◆ **ASSIGNMENT**: From the first line of the entries below, reproduce everything exactly through the line with "errors (R211–R215) -/", and nothing more.

--- RECORDS SHOWN Enclosed Below ---

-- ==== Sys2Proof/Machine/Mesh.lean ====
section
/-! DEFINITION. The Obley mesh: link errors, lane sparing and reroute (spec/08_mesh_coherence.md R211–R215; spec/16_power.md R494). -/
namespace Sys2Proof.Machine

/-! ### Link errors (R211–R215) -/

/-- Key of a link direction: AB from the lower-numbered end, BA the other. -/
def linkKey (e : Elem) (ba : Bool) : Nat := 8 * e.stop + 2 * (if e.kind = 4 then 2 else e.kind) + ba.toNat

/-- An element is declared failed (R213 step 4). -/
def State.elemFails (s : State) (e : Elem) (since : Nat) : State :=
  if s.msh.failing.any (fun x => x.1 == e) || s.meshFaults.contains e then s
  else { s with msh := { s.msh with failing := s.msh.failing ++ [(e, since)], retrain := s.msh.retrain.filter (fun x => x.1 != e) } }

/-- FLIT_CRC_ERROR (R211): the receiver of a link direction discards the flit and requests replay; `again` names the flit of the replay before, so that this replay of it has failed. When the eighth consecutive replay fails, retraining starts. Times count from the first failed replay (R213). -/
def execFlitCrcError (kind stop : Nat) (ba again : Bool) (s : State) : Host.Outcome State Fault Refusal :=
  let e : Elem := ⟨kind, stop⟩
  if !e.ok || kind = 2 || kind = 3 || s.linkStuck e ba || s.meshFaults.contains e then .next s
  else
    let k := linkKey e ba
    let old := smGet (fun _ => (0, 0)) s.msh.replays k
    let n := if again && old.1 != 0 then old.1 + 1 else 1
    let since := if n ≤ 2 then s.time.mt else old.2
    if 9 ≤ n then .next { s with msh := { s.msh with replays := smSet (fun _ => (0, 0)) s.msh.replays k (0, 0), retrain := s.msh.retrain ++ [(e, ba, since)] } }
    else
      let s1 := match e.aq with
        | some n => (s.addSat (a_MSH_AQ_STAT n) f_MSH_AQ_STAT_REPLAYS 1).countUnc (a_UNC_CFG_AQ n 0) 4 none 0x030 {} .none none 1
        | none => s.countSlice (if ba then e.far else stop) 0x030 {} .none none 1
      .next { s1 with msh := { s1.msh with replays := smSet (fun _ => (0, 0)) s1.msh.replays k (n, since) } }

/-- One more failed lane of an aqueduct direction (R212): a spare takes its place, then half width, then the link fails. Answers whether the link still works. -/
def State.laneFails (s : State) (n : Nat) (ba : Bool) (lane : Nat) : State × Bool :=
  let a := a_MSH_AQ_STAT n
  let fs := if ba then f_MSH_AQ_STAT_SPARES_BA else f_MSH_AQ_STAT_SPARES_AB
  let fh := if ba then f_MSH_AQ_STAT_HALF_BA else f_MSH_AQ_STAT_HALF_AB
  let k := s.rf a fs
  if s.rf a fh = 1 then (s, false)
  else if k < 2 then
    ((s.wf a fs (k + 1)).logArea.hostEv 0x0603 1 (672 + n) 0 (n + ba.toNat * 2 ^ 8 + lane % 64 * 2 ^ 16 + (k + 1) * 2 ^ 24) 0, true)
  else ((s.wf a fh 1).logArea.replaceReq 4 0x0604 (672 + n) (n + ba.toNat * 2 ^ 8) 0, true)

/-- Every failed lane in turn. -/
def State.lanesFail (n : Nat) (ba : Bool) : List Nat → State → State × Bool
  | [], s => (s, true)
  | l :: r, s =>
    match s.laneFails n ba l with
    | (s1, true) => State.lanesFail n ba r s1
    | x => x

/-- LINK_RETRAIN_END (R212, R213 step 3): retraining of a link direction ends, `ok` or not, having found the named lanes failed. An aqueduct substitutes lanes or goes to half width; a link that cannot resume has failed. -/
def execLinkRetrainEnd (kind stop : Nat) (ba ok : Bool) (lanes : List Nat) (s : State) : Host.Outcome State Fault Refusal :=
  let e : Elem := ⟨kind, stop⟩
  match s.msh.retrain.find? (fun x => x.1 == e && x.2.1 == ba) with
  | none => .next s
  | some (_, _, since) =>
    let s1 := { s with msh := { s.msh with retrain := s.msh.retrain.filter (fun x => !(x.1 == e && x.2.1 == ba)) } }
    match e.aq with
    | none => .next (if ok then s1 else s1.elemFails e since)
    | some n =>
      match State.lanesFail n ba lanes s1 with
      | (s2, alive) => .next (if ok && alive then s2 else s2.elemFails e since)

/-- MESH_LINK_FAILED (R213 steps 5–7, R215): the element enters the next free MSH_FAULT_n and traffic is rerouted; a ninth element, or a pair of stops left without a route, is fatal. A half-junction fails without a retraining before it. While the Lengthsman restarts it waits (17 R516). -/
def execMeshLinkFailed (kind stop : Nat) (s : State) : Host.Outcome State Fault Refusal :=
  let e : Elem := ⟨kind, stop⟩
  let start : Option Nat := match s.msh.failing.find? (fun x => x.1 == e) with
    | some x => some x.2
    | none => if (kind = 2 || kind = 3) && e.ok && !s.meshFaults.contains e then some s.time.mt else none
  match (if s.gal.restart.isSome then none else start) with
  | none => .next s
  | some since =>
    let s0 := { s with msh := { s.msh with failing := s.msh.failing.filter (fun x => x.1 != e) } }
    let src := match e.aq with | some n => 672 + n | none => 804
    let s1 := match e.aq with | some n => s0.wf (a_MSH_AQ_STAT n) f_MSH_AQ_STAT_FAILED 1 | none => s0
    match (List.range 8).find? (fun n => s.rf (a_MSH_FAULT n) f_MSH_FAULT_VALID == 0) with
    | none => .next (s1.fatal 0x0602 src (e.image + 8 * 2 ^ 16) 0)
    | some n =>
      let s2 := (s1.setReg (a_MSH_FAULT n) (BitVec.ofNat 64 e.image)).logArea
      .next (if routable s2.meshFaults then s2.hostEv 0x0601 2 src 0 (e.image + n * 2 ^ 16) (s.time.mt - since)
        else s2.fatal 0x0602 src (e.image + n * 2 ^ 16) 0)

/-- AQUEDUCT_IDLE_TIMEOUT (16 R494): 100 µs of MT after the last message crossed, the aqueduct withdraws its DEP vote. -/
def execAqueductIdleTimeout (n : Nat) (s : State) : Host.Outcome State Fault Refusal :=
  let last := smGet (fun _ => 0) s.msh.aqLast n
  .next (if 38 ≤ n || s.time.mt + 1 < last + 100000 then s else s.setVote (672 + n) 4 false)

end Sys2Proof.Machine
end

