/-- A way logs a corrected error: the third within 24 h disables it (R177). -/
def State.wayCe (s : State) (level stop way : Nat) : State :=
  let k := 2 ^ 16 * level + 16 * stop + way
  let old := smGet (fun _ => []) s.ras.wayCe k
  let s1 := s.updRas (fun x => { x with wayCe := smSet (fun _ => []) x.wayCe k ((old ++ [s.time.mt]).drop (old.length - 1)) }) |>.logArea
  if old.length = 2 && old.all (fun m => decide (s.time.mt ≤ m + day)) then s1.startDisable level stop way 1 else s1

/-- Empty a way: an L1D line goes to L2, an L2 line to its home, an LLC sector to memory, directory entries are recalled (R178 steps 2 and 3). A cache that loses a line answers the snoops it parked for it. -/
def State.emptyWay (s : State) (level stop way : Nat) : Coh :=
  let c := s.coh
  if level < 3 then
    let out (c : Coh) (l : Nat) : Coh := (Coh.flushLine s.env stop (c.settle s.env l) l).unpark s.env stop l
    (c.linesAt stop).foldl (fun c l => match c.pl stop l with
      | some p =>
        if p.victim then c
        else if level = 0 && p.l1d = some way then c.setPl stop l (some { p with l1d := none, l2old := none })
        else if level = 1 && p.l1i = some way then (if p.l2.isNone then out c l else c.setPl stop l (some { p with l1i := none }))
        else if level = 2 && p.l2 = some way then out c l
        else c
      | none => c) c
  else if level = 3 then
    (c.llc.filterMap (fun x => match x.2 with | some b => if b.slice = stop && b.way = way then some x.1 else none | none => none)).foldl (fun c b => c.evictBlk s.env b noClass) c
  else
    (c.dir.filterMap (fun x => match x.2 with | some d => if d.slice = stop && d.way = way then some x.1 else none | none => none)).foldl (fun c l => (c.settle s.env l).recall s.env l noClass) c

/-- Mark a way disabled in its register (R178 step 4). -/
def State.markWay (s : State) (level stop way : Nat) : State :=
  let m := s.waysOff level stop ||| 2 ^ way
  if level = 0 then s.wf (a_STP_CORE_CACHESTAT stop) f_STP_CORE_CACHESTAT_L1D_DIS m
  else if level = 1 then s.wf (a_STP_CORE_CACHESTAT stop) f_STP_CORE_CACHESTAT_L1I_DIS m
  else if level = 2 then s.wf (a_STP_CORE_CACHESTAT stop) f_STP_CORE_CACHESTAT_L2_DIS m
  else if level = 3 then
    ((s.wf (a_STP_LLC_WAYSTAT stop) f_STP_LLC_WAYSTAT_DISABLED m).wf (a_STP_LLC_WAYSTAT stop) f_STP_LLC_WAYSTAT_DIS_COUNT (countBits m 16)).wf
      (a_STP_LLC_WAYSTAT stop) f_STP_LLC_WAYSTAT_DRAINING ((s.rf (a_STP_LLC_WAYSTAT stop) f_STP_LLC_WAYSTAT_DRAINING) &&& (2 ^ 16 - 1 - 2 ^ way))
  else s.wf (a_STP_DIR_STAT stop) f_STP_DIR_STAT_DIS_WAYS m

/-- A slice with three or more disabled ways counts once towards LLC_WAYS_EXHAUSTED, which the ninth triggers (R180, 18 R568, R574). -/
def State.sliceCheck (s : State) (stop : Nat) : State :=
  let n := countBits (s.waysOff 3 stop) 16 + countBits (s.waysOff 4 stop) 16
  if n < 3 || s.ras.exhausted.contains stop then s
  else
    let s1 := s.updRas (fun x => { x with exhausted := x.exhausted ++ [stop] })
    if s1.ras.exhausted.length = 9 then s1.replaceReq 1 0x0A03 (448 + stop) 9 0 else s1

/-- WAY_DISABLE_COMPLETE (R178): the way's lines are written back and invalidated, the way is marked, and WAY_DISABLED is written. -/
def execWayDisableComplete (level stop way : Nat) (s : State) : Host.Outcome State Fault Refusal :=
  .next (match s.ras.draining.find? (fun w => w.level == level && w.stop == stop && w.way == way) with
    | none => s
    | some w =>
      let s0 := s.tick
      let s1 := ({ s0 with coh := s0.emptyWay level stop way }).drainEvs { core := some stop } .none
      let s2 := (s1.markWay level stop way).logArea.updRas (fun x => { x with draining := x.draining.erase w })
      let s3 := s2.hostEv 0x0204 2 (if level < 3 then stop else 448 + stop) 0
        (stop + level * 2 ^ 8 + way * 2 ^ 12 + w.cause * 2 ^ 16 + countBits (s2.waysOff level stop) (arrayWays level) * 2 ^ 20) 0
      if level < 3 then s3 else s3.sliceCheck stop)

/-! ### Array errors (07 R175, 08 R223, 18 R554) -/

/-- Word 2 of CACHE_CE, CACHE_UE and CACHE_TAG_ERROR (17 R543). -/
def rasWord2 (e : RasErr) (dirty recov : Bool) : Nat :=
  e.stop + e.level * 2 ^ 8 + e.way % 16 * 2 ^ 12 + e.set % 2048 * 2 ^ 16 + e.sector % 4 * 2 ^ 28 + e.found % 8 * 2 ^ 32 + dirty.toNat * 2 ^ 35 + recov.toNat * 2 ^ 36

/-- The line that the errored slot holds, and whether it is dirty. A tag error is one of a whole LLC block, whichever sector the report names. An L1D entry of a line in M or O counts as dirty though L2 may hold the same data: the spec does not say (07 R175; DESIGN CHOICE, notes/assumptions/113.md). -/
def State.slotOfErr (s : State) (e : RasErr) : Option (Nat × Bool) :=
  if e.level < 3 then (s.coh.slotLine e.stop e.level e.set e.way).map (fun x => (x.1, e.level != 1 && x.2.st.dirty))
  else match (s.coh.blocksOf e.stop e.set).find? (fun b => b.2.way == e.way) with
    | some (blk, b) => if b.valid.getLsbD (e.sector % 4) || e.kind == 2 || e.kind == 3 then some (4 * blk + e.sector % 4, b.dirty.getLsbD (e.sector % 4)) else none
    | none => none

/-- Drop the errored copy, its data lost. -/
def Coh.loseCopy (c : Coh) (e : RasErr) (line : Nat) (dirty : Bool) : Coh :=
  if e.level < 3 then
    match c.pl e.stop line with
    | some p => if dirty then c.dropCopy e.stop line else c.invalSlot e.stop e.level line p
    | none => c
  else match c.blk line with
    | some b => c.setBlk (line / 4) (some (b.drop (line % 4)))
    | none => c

--- End of Enclosed RECORDS SHOWN ---

◆ **RESPONSE**:
-- ==== Sys2Proof/Machine/Mesh.lean ====
section
/-! DEFINITION. The Obley mesh: link errors, lane sparing and reroute (spec/08_mesh_coherence.md R211–R215; spec/16_power.md R494). -/
namespace Sys2Proof.Machine

/-! ### Link errors (R211–R215) -/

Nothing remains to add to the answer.